Wowereit eröffnete die Gedenkstätte gemeinsam mit Kulturstaatsminister Bernd Neumann,der zugestand, dass Deutschland sich mit dem Gedenken an diese Opfergruppe lange Zeit gelassen hat.

Neumann: " Wenn wir heute im Jahre 2008, 63 Jahre nach Ende NS-Herrschaft inmitten der Hauptstadt ein Denkmal für die im Nationalsozialisten verfolgten Homosexuellen einweihen, in der Tat sehr spät, so ist das nicht nur Erinnerung an die Schrecken der Vergangenheit, es ist auch und vor allem Zeichen einer gereiften demokratischen Gesellschaft und Ausdruck der Überzeugung, dass in unserem Land Diskriminierung und Vorurteile und Ressentiments gegenüber Lesben und Schwulen, gegenüber anders Denkenden und anders Lebenden keinen Platz haben dürfen."

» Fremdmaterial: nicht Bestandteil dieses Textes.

-- ==== Sys2Proof/Laws/State.lean ====
section
/-! SUPPORT. What each shared update of the state leaves as it was: one lemma per field and update. -/

namespace Sys2Proof.Machine

/-! ## bump -/

@[simp] theorem bump_cfg (src n : Nat) (s : State) : (bump src n s).cfg = s.cfg := by unfold bump; split <;> rfl
@[simp] theorem bump_straps (src n : Nat) (s : State) : (bump src n s).straps = s.straps := by unfold bump; split <;> rfl
@[simp] theorem bump_strapPins (src n : Nat) (s : State) : (bump src n s).strapPins = s.strapPins := by unfold bump; split <;> rfl
@[simp] theorem bump_pins (src n : Nat) (s : State) : (bump src n s).pins = s.pins := by unfold bump; split <;> rfl
@[simp] theorem bump_out (src n : Nat) (s : State) : (bump src n s).out = s.out := by unfold bump; split <;> rfl
@[simp] theorem bump_clock (src n : Nat) (s : State) : (bump src n s).clock = s.clock := by unfold bump; split <;> rfl
@[simp] theorem bump_rcv (src n : Nat) (s : State) : (bump src n s).rcv = s.rcv := by unfold bump; split <;> rfl
@[simp] theorem bump_issue (src n : Nat) (s : State) : (bump src n s).issue = s.issue := by unfold bump; split <;> rfl
@[simp] theorem bump_q (src n : Nat) (s : State) : (bump src n s).q = s.q := by unfold bump; split <;> rfl
@[simp] theorem bump_live (src n : Nat) (s : State) : (bump src n s).live = s.live := by unfold bump; split <;> rfl
@[simp] theorem bump_gates (src n : Nat) (s : State) : (bump src n s).gates = s.gates := by unfold bump; split <;> rfl
@[simp] theorem bump_started (src n : Nat) (s : State) : (bump src n s).started = s.started := by unfold bump; split <;> rfl
@[simp] theorem bump_mxa (src n : Nat) (s : State) : (bump src n s).mxa = s.mxa := by unfold bump; split <;> rfl
@[simp] theorem bump_mxb (src n : Nat) (s : State) : (bump src n s).mxb = s.mxb := by unfold bump; split <;> rfl
@[simp] theorem bump_turn (src n : Nat) (s : State) : (bump src n s).turn = s.turn := by unfold bump; split <;> rfl
@[simp] theorem bump_vec (src n : Nat) (s : State) : (bump src n s).vec = s.vec := by unfold bump; split <;> rfl
@[simp] theorem bump_ocache (src n : Nat) (s : State) : (bump src n s).ocache = s.ocache := by unfold bump; split <;> rfl
@[simp] theorem bump_ocUpset (src n : Nat) (s : State) : (bump src n s).ocUpset = s.ocUpset := by unfold bump; split <;> rfl
@[simp] theorem bump_flagUpset (src n : Nat) (s : State) : (bump src n s).flagUpset = s.flagUpset := by unfold bump; split <;> rfl
@[simp] theorem bump_descUpset (src n : Nat) (s : State) : (bump src n s).descUpset = s.descUpset := by unfold bump; split <;> rfl
@[simp] theorem bump_routeUpset (src n : Nat) (s : State) : (bump src n s).routeUpset = s.routeUpset := by unfold bump; split <;> rfl
@[simp] theorem bump_imgUpset (src n : Nat) (s : State) : (bump src n s).imgUpset = s.imgUpset := by unfold bump; split <;> rfl
@[simp] theorem bump_rsu (src n : Nat) (s : State) : (bump src n s).rsu = s.rsu := by unfold bump; split <;> rfl
@[simp] theorem bump_crs (src n : Nat) (s : State) : (bump src n s).crs = s.crs := by unfold bump; split <;> rfl
@[simp] theorem bump_mov (src n : Nat) (s : State) : (bump src n s).mov = s.mov := by unfold bump; split <;> rfl
@[simp] theorem bump_syn (src n : Nat) (s : State) : (bump src n s).syn = s.syn := by unfold bump; split <;> rfl
@[simp] theorem bump_scl (src n : Nat) (s : State) : (bump src n s).scl = s.scl := by unfold bump; split <;> rfl
@[simp] theorem bump_chans (src n : Nat) (s : State) : (bump src n s).chans = s.chans := by unfold bump; split <;> rfl
@[simp] theorem bump_pool (src n : Nat) (s : State) : (bump src n s).pool = s.pool := by unfold bump; split <;> rfl
@[simp] theorem bump_sregs (src n : Nat) (s : State) : (bump src n s).sregs = s.sregs := by unfold bump; split <;> rfl
@[simp] theorem bump_s63 (src n : Nat) (s : State) : (bump src n s).s63 = s.s63 := by unfold bump; split <;> rfl
@[simp] theorem bump_descs (src n : Nat) (s : State) : (bump src n s).descs = s.descs := by unfold bump; split <;> rfl
@[simp] theorem bump_scales (src n : Nat) (s : State) : (bump src n s).scales = s.scales := by unfold bump; split <;> rfl
@[simp] theorem bump_scaleNow (src n : Nat) (s : State) : (bump src n s).scaleNow = s.scaleNow := by unfold bump; split <;> rfl
@[simp] theorem bump_flags (src n : Nat) (s : State) : (bump src n s).flags = s.flags := by unfold bump; split <;> rfl
@[simp] theorem bump_flagOld (src n : Nat) (s : State) : (bump src n s).flagOld = s.flagOld := by unfold bump; split <;> rfl
@[simp] theorem bump_fab (src n : Nat) (s : State) : (bump src n s).fab = s.fab := by unfold bump; split <;> rfl
@[simp] theorem bump_job (src n : Nat) (s : State) : (bump src n s).job = s.job := by unfold bump; split <;> rfl
@[simp] theorem bump_own (src n : Nat) (s : State) : (bump src n s).own = s.own := by unfold bump; split <;> rfl
@[simp] theorem bump_sb (src n : Nat) (s : State) : (bump src n s).sb = s.sb := by unfold bump; split <;> rfl
@[simp] theorem bump_dbg (src n : Nat) (s : State) : (bump src n s).dbg = s.dbg := by unfold bump; split <;> rfl
@[simp] theorem bump_img (src n : Nat) (s : State) : (bump src n s).img = s.img := by unfold bump; split <;> rfl
@[simp] theorem bump_err (src n : Nat) (s : State) : (bump src n s).err = s.err := by unfold bump; split <;> rfl
@[simp] theorem bump_sync (src n : Nat) (s : State) : (bump src n s).sync = s.sync := by unfold bump; split <;> rfl
@[simp] theorem bump_ckpt (src n : Nat) (s : State) : (bump src n s).ckpt = s.ckpt := by unfold bump; split <;> rfl
@[simp] theorem bump_st (src n : Nat) (s : State) : (bump src n s).st = s.st := by unfold bump; split <;> rfl
@[simp] theorem bump_rst (src n : Nat) (s : State) : (bump src n s).rst = s.rst := by unfold bump; split <;> rfl
@[simp] theorem bump_trim (src n : Nat) (s : State) : (bump src n s).trim = s.trim := by unfold bump; split <;> rfl
@[simp] theorem bump_pwr (src n : Nat) (s : State) : (bump src n s).pwr = s.pwr := by unfold bump; split <;> rfl
@[simp] theorem bump_tap (src n : Nat) (s : State) : (bump src n s).tap = s.tap := by unfold bump; split <;> rfl
@[simp] theorem bump_undo (src n : Nat) (s : State) : (bump src n s).undo = s.undo := by unfold bump; split <;> rfl
@[simp] theorem bump_free (src n : Nat) (s : State) : (bump src n s).free = s.free := by unfold bump; split <;> rfl
@[simp] theorem bump_pending (src n : Nat) (s : State) : (bump src n s).pending = s.pending := by unfold bump; split <;> rfl
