theorem witness_scalar_lands : ∀ r ∈ [SclRes.reg 0 5, .reg 1 5, .reg 59 5, .reg 60 5, .desc 1 3 2 7, .scaleCfg 4 0 9, .scaleCfg 4 1 9,
      .scaleCfg 4 2 9, .scaleCommit 4, .none], ∀ due ∈ [10, 11],
    let s := { at10 with scl := { at10.scl with fly := [⟨ent 1, due, r⟩] } }
    s.scl.fly = [⟨ent 1, due, r⟩] ∧ engOk s 6 = true ∧ (due ≤ s.clock.ek ∨ s.clock.ek < due) ∧ s.canonical = true ∧
      s.descUpset = [] ∧ scaleEvs s 4 = [] := by decide

/-- A SYN descriptor: V from word 1, TLIM and TOEN of word 2. -/
def synDesc (v : Nat) (w2 : Word := 0) : W8 := ⟨0, word (2 ^ 19 + v), w2, 0, 0, 0, 0, 0⟩

theorem startable_syn (op v : Nat) (w2 : Word) :
    Startable (queued 5 (ent op (synDesc v w2) (9 * 2 ^ 14)) pooled) 5 (ent op (synDesc v w2) (9 * 2 ^ 14)) [] :=
  ⟨rfl, rfl, rfl, (by decide : (1 : Nat) < 10), rfl⟩

theorem witness_flag_start : ∀ op ∈ [1, 2, 6, 0x18, 3, 5, 0x10, 0x12], ∀ v ∈ [0, 5, 0xFFFF],
    let e := ent op (synDesc v) (9 * 2 ^ 14)
    let s := queued 5 e pooled
    e.op = op ∧ s.syn.cur = none ∧ afterOk s e = true ∧ s.syn.lastDone = none ∧ s.canonical = true ∧
      mget 0 s.flagUpset (wfld e.w 25 14 / 4) = 0 ∧ (activeRoute s (e.d.fld 3 31 20)).isSome = true ∧
      (op < 0x10 ∨ op = 0x18 ∨ e.d.fld 2 16 0 = 0) ∧ (flagGet s (wfld e.w 25 14)).toNat = 0 := by decide

theorem witness_timed_start : ∀ op ∈ [0x10, 0x11, 0x12],
    let e := ent op (synDesc 5 1) (9 * 2 ^ 14)
    let s := queued 5 e pooled
    e.op = op ∧ s.syn.cur = none ∧ afterOk s e = true ∧ s.syn.lastDone = none ∧ e.d.fld 2 16 0 ≠ 0 ∧
      mget 0 s.flagUpset (wfld e.w 25 14 / 4) = 0 := by decide

/-- A pending wait for flag 9 to reach 5, with its count and TLIM, TOEN. -/
def waiting (op count : Nat) (w2 : Word) (flag : BitVec 16) : State :=
  { at10 with flags := mset 0 [] 9 flag
              clock := { at10.clock with skip := false }
              syn := { at10.syn with cur := some (ent op (synDesc 5 w2) (9 * 2 ^ 14)), count := count, startClk := 3 } }

theorem witness_flag_pass : ∀ op ∈ [3, 4, 5, 0x10, 0x11, 0x12],
    let e := ent op (synDesc 5 4) (9 * 2 ^ 14)
    let s := waiting op 4 4 5
    let b := waiting op 4 4 3
    let v := if wbit e.d.w1 19 then e.d.fld 1 15 0 else e.s0.toNat % 65536
    s.syn.cur = some e ∧ e.op = op ∧ engOk s 5 = true ∧ s.syn.expired = false ∧ s.syn.count ≤ e.d.fld 2 16 0 ∧ s.canonical = true ∧
      mget 0 s.flagUpset (wfld e.w 25 14 / 4) = 0 ∧ flagStart s (wfld e.w 25 14) = flagGet s (wfld e.w 25 14) ∧
      (if e.op = 4 ∨ e.op = 0x11 then (flagGet s (wfld e.w 25 14)).toNat = v else v ≤ (flagGet s (wfld e.w 25 14)).toNat) ∧
      (if e.op = 4 ∨ e.op = 0x11 then (flagStart b (wfld e.w 25 14)).toNat ≠ v
        else (flagStart b (wfld e.w 25 14)).toNat < v) := by decide

theorem witness_timed_expiry : ∀ op ∈ [0x10, 0x11, 0x12], ∀ n ∈ [4, 0x20100004],
    let w2 := word n
    let e := ent op (synDesc 5 w2) (9 * 2 ^ 14)
    let s := waiting op 4 w2 3
    let t := waiting op 5 w2 3
    let x := { s with syn := { s.syn with expired := true } }
    s.syn.cur = some e ∧ engOk s 5 = true ∧ s.syn.expired = false ∧ s.syn.count = e.d.fld 2 16 0 ∧ synTest s e = false ∧
      e.d.fld 2 16 0 < t.syn.count ∧ (wbit e.d.w2 29 = decide (n ≠ 4)) ∧ x.syn.cur = some e ∧ engOk x 5 = true ∧
      x.syn.expired = true ∧ x.syn.startClk < x.clock.clk ∧ x.canonical = true ∧ mget 0 x.flagUpset (e.d.fld 2 28 17 / 4) = 0 ∧
      (flagGet x (e.d.fld 2 28 17)).toNat < 65535 ∧ at10.syn.cur = none := by decide

/-! ## Movement -/

/-- 32 BF16 elements of area 0, from byte b, packed. -/
def spanDesc (b : Nat) (n : Nat := 32) : W8 := ⟨word (1 * 2 ^ 19), word b, word ((n - 1) * 2 ^ 20 + 2), 0, 0, 0, 0, 0⟩

theorem startable_mov (op low : Nat) (d : W8) (s : State) (h : engOk (queued 4 (ent op d low) s) 4 = true)
    (h1 : s.started = []) (h2 : s.clock.clk = 10) (h3 : gated (queued 4 (ent op d low) s) 4 (ent op d low) = false) :
    Startable (queued 4 (ent op d low) s) 4 (ent op d low) [] :=
  ⟨rfl, h, (by show s.started.contains 4 = false; rw [h1]; rfl), (by show (1 : Nat) < s.clock.clk; omega), h3⟩

theorem witness_generators : ∀ op ∈ [1, 2, 3, 4, 5, 0x10, 0x11],
    let e := ent op (spanDesc 256) (chans 4 0 6)
    let s := queued 4 e pooled
    e.op = op ∧ idleGen s.mov.rg = some 0 ∧ idleGen s.mov.wg = some 0 ∧ tbBusy s 0 = false ∧ tbBusy s 1 = false ∧
      engOk s 4 = true ∧ gated s 4 e = false ∧ (op ∈ [1, 2, 5] → genOk s e = true) ∧
      (op ∈ [1, 2, 5] → genOk s (ent op (spanDesc 257)) = false) ∧ 1 ≤ e.d.fld 1 24 0 ∧ e.d.fld 1 24 0 ≤ 16777216 ∧
      (ent op).d.fld 1 24 0 = 0 ∧ (e.op - 0x10 = 1 ↔ op = 0x11) := by decide +kernel

theorem witness_mask_generators : ∀ op ∈ [3, 4],
    let d : W8 := ⟨0, 256, word (255 * 2 ^ 20), 0, 0, 0, 0, 0⟩
    genOk pooled (ent op d) = true ∧ genOk pooled (ent op { d with w2 := word (254 * 2 ^ 20) }) = false := by decide +kernel

/-- The movement engine with every generator, both buffers, the gather engine and the compressor at work. -/
def allBusy : State :=
  let e := ent 1 (spanDesc 256)
  { pooled with mov := { pooled.mov with
      rg := List.replicate 16 (some (Gen.begin e)), wg := List.replicate 8 (some (Gen.begin e)), tb0 := some ⟨e, 0, [], [], 0, [], 0, 0⟩
      cp1 := some ⟨e, [], [], 0⟩, gath := some (mkGath e 1), acmp := some ⟨e, true, 0, 0, [], .init, [], 0, 0, 0, 0, 0, [],
      (mkGath e 1).out⟩ } }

Abgesehen von Bernd Neumann war zur Denkmal-Einweihung kein weiteres Mitglied der Bundesregierung erschienen. Einige Bundestagsabgeordnete waren jedoch unter den mehreren 100 Eröffnungsgästen.

Die in einem heute veröffentlichten Zeitungsinterview von Michael Elmgreen und Ingar Dragset erhobenen Vorwürfe gegen den Kulturstaatsminister, er habe die Verwendung des Bilds der küssenden Männer auf der Einladungskarte zur heutigen Eröffnungszeremonie untersagt, wollten weder die beiden Künstler noch die Sprecher der Mahnmal-Initiative gegenüber Deutschlandradio Kultur kommentieren.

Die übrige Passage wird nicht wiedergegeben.